Antibodi 99,2 persen tidak bisa menggambarkan kondisi secara umum di Indonesia.

oleh Fitri Haryanti Harsono diperbarui 26 Apr 2022, 09:00 WIB
Diterbitkan 26 Apr 2022, 09:00 WIB
FOTO: Sebagian Pemudik Pulang Kampung Lebih Awal Hindari Puncak Arus Mudik
Sejumlah penumpang menaiki bus Antar Kota Antar Provinsi di Terminal Bayangan Lebak Bulus, Jakarta, Kamis (21/4/2022). Sebagian pemudik memilih pulang kampung lebih awal untuk menghindari puncak arus mudik yang diperkirakan dimulai pada H-5 dan H-3 Lebaran 2022. (Liputan.com/Faizal Fanani)

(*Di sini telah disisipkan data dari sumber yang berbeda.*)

/-- The dust map of a run in the tile's slot of the calibration copy (R214). -/
def dustMap (dust : List (List Nat)) : List Byte :=
  let bits := (mapIdxFrom (fun c (l : List Nat) => l.map (fun j => 478 * c + j)) 0 dust).flatten
  (List.range 240).map (fun b => BitVec.ofNat 8 (sumN ((bits.filter (fun x => x / 8 = b)).map (fun x => 2 ^ (x % 8)))))

/-- A tile's new bank put into scratch and into the engine's inactive bank (R225), with what the registers show of it. -/
def State.placeBank (s : State) (i k : Nat) (e : Eqx) (x : Built) : State :=
  let b := 1 - s.active i
  let s := s.keepImage i b x.bytes
  let s := (s.writeMem (bankAddr i b) x.bytes).setFld (fldValid b) 0 i
  let s := if s.recPresent i then s.writeMem (recAddr i + 11648) (dustMap x.dust) else s
  let s := s.modEng i (fun g => { g with light := g.light.set b (if x.fell then nthD 0 g.light (1 - b) else nthD 0 e.light k) })
  let s := s.setFlds [(F.TILE_EQX_RESULT_DUST, sumN (x.dust.map (·.length))), (F.TILE_EQX_RESULT_NEW_DEFECT, x.defects)] i
  let s := s.count F.PIPE_COEF_CLAMP_CNT_COUNT 0 x.clamps
  let s := if x.fell then (s.setFld F.TILE_CAL_STATUS_EQX_FALLBACK 1 i).burgee 3 clsWarn 7 i else s
  (List.range 4).foldl (fun s c =>
    if s.fld F.PIPE_EQX_CFG_DUST_RUN < longestRun 0 none (nthD [] x.dust c) then s.burgee 3 clsWarn 8 i 0 c else s) s

/-- The bank of tile `i`, the `k`-th worked on. -/
def State.buildBank (s : State) (e : Eqx) (i k : Nat) : Built :=
  if s.compat then s.buildCompat i (s.sums i) else s.buildNative i (s.sums i) e.clipped (nthD (0, 0) e.tSum k)

/-- Every new bank computed, written and its verification begun (R222 to R225). -/
def State.eqxBuild (s : State) (e : Eqx) : State :=
  let tiles := s.workTiles
  let built := mapIdxFrom (fun k i => (i, k, s.buildBank e i k)) 0 tiles
  let s := built.foldl (fun s b => s.placeBank b.1 b.2.1 e b.2.2) s
  let ts := built.filterMap (fun b => b.2.2.tcal)
  let s := s.setFlds [(F.PIPE_EQX_STATUS_FALLBACK, (built.filter (fun b => b.2.2.fell)).length),
    (F.PIPE_EQX_DUST_CNT_COUNT, sumN (built.map (fun b => sumN (b.2.2.dust.map (·.length)))))]
  let s := match ts with
    | [] => s
    | t :: l => s.setFlds [(F.PIPE_EQX_TCAL_MIN, ofSigned 16 (l.foldl minI t)), (F.PIPE_EQX_TCAL_MAX, ofSigned 16 (l.foldl maxI t))]
  (s.setEqx (some { e with phase := 6, checking := tiles })).noteVerify

/-! The ends of a run (R225, R226). -/

/-- The end of a CAL_ALIGN or CAL_THERMAL (21_register_map.md R533): `result` 1 completed, 2 failed. The device returns to
IDLE (01_system_overview.md R19). -/
def State.opDone (s : State) (result reason : Nat) : State :=
  let s := s.setFlds [(F.SYS_OP_STATUS_BUSY, 0), (F.SYS_OP_STATUS_RESULT, result), (F.SYS_OP_STATUS_REASON, reason)]
  let s := match s.ops.align with
    | some a => if a.motion = 1 then s.haltGroup a.group else s
    | none => s
  let s := s.tilesIdle
  ({ s with ops := { s.ops with align := none, therm := none, eqx := none, arm := none } }).enterIdle

/-- The target moved forward by group `g` at `pcs` pc/s (R227): its media axis, without an end of its own, at MOT_GRP_HOME_A.
DESIGN CHOICE, assumption log 74. -/
def State.targetMove (s : State) (g pcs : Nat) : State :=
  match s.mediaAxis g with
  | none => s
  | some x =>
    let v := max (s.fld F.MOT_GRP_VSTART_RATE g) (s.pacedRate x pcs / 10 ^ 9)
    let d := s.mediaSign x * (2 ^ 31 - 1)
    let m : Move := ⟨(List.range 8).map (fun y => if y = x then d else 0), v, max 1000 (s.fld F.MOT_GRP_HOME_A_A g), 0, false, false,
      0xFFFF, true⟩
    s.modGroup g (fun y => { y with queue := y.queue ++ [m], used := true })

/-- The capture of a CAL_ALIGN begins (R229): position mode on the 1200 dpi grid of the measured range. -/
def State.alignBegin (s : State) : State :=
  let s := { s with engs := s.engs.map (fun (e : Eng) => { e with tracks := [] }) }
  let s := s.trackRestart
  let p := s.masterPos * 2 ^ 16
  let s := { s with ops := { s.ops with align := s.ops.align.map (fun (a : AlignOp) => { a with capturing := true, phase := p, t0 := s.tb }) } }
  (match s.ops.align with
    | some a => if a.motion = 1 then s.targetMove a.group a.speed else s
    | none => s).startPlacing

/-- The reply to the command that a run belongs to (15_command_set.md R401, R398). -/
def State.eqxReply (s : State) (e : Eqx) (ok : Bool) : State :=
  if e.src = 1 ∨ e.src = 2 then s.sendReply e.path (if ok then rspOk [] else rspErr stFault e.reason) else s

/-- The reply of JOB_ARM (15_command_set.md R408). -/
def State.armReply (s : State) : List Byte :=
  be 4 (s.fld F.XPT_CE_LINES_LINES) ++ be 1 s.lat ++ be 1 s.prime ++ zeros 2

/-- The run is over, its strip parked (R226). -/
def State.eqxEnd (s : State) (e : Eqx) : State :=
  let ok := e.reason = 0
  let s := if e.src ≤ 3 then s.setFlds [(F.PIPE_EQX_STATUS_BUSY, 0), (F.PIPE_EQX_STATUS_RESULT, if ok then 1 else 2),
    (F.PIPE_EQX_STATUS_REASON, e.reason)] else s
  let s := if s.sched.timeMode then s.timeModeOff else s
  let s := (s.setEqx none).stripFree
  match e.src with
  | 0 =>
    if ok then ({ s with op := .armed }).sendReply e.path (rspOk s.armReply)
    else (s.enterIdle).sendReply e.path (rspErr stFault e.reason)
  | 1 => if ok then s.enterIdle else s.enterIdle.eqxReply e false
  | 2 =>
    let s := ({ s with op := .running }).resumePlacing
    if ok then s else s.eqxReply e false
  | 3 => if ok then s.alignBegin else s.opDone 2 2
  | _ => if ok then s else s.opDone 2 2

/-- The strip taken back to PARK, and the run ended once it is there (R219, R226). -/
def State.eqxPark (s : State) (e : Eqx) : State :=
  let s := if s.sched.timeMode then s.timeModeOff else s
  if !e.out || s.stripBad || s.stripAt s.stripPark then s.eqxEnd e else s.setEqx (some { e with phase := 7 })

/-- The run fails (R226): the inactive banks are not VALID, the strip halts and returns. -/
def State.eqxFail (s : State) (e : Eqx) : State :=
  let s := (s.workTiles.foldl State.clearInactive s).burgee 3 clsWarn 6 0xFFFF 0 e.reason
  let e : Eqx := { e with checking := [] }
  let s := (s.setEqx (some e)).noteVerify
  let s := if e.out then s.haltGroup s.stripGroup else s
  s.eqxPark e

/-- Every bank has verified: the swap is made or made pending (R225). -/
def State.eqxSwap (s : State) (e : Eqx) : State :=
  let s := if e.src = 2 then
      s.setFlds [(F.PIPE_BANK_CTRL_SWAP_MODE, 1), (F.PIPE_BANK_STATUS_ARMED, 1), (F.PIPE_BANK_STATUS_PENDING, 1)]
    else s.swapAt (s.fld F.SCHED_LINE_LINE)
  (s.eqxReply e true).eqxPark e

/-- Engine `i` has finished its check within the run (R225): a bank that fails is copied and checked once more. -/
def State.eqxVerified (s : State) (e : Eqx) (i : Nat) : State :=
  let b := 1 - s.active i
  let s := s.verifyBank i b
  if s.bit (fldValid b) i then
    let e : Eqx := { e with checking := e.checking.filter (· ≠ i) }
    let s := (s.setEqx (some e)).noteVerify
    if e.checking.isEmpty then s.eqxSwap e else s
  else if e.again.contains i then s.eqxFail { e with reason := 8 }
  else
    let s := s.writeMem (bankAddr i b) (s.imageOf i b)
    s.setEqx (some { e with again := i :: e.again })

/-- The last white line's window has closed and every frame of it has come or failed. -/
def State.captureOver (s : State) : Bool := s.sched.expo.isNone && s.workTiles.all (fun i => (s.lane i).slot.isNone)

/-- The sums gathered and the banks built (R222 to R226). -/
def State.eqxCaptured (s : State) (e : Eqx) : State :=
  let s := s.timeModeOff
  let why := s.sumsFault e
  if why = 0 then s.eqxBuild e else s.eqxFail { e with reason := why }

/-- The refreshes of every driven chain carry duty 0 and have passed, or a mark of before the run waits for a gate. -/
def State.darkReady (s : State) : Bool :=
  s.driven.all (fun c => ((s.chain c).passed && (s.chain c).sentDark) || (s.chain c).marked)

/-- The tiles worked on are in RUN: no transaction waits on a driven segment (03_triry_link.md R78). -/
def State.busQuiet (s : State) : Bool := s.driven.all (fun g => (s.bcb g).queue.isEmpty && (s.bcb g).cur.isNone)

/-- The strip is where it may be in a phase of the run; a halt leaves it elsewhere (R226). -/
def State.stripLost (s : State) (e : Eqx) : Bool :=
  e.out && e.phase ≤ 4 && (s.stripBad || (!s.groupBusy s.stripGroup && !s.stripAt s.stripPos
    && !s.stripAt (s.stripPos + s.fld F.PIPE_EQX_WIGGLE_STEPS)))

/-- What a run does of itself as soon as it may. -/
def State.eqxProgress (s : State) : State :=
  match s.ops.eqx with
  | none => s
  | some e =>
    if e.phase = 7 then
      (if s.stripBad || s.stripAt s.stripPark then s.eqxEnd e
       else if s.groupBusy s.stripGroup then s else s.firmMove s.stripAxis s.stripPark)
    else if e.reason ≠ 0 then s.eqxFail e
    else if s.stripLost e then s.eqxFail { e with reason := 5 }
    else if e.phase = 0 then
      (if s.ops.arm.isNone && (!e.out || s.stripAt s.stripPos) && s.busQuiet && s.darkReady then
        (s.setEqx (some { e with phase := 1 })).timeModeOn
       else if e.out && !s.groupBusy s.stripGroup && !s.stripAt s.stripPos then s.firmMove s.stripAxis s.stripPos
       else s)
    else if e.phase = 4 ∧ e.out ∧ s.fld F.PIPE_EQX_WIGGLE_STEPS ≠ 0 ∧ !s.groupBusy s.stripGroup then
      s.firmMove s.stripAxis (if s.stripAt s.stripPos then s.stripPos + s.fld F.PIPE_EQX_WIGGLE_STEPS else s.stripPos)
    else s

end Sys2Proof.Machine
end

Liputan6.com, Jakarta Epidemiolog Masdalina Pane menegaskan, antibodi COVID-19 penduduk di angka 99,2 persen tidak bisa menggambarkan keseluruhan kondisi di Indonesia. Sebab, persentase tersebut ditarik dari hasil sero survei antibodi untuk penduduk di Pulau Jawa dan Bali saja.

Sesuai hasil survei serologi pada Maret 2022, Kementerian Kesehatan bersama dengan tim epidemiologi Fakultas Kesehatan Masyarakat Universitas Indonesia (FKM UI) menyatakan, lebih dari 99,2 persen populasi di Pulau Jawa dan Bali telah memiliki antibodi COVID-19.

Persentase antibodi COVID-19 di Pulau Jawa dan Bali meningkat. Pada survei serologi Desember 2021, antibodi di angka 93 persen dari sampel yang diambil di 30 kabupaten/kota di kedua pulau tersebut. Selanjutnya, pada sero survei kedua pada Maret 2022, persentase antibodi pun meningkat, menjadi 99,2 persen.

Data hasil survei antibodi 99,2 persen diambil dari sampel di 21 kabupaten/kota di Pulau Jawa dan Bali, terutama kabupaten/kota asal-tujuan mudik Idulfitri 2022. Sampel diambil dari sebagian orang yang terlibat pada survei Desember 2021.

"Kalau jumlah sampelnya (survei antibodi) hanya 2.100 dan dilaksanakan di 21 kabupaten/kota, tentu itu tidak bisa digeneralisir ke (keseluruhan gambaran) Indonesia. Mengapa? Karena jumlah sampel yang begitu kecil," terang Masdalina saat dihubungi Health Liputan6.com melalui sambungan telepon pada Senin, 25 April 2022.

"Ditemukan orang yang divaksin kan sudah banyak ya. Kalau orang yang sudah divaksin 60 persen, maka jumlah sampelnya akan menjadi kecil."

 

* Fakta atau Hoaks? Untuk mengetahui kebenaran informasi yang beredar, silakan WhatsApp ke nomor Cek Fakta Liputan6.com 0811 9787 670 hanya dengan ketik kata kunci yang diinginkan.

* Follow Official WhatsApp Channel Liputan6.com untuk mendapatkan berita-berita terkini dengan mengklik tautan ini.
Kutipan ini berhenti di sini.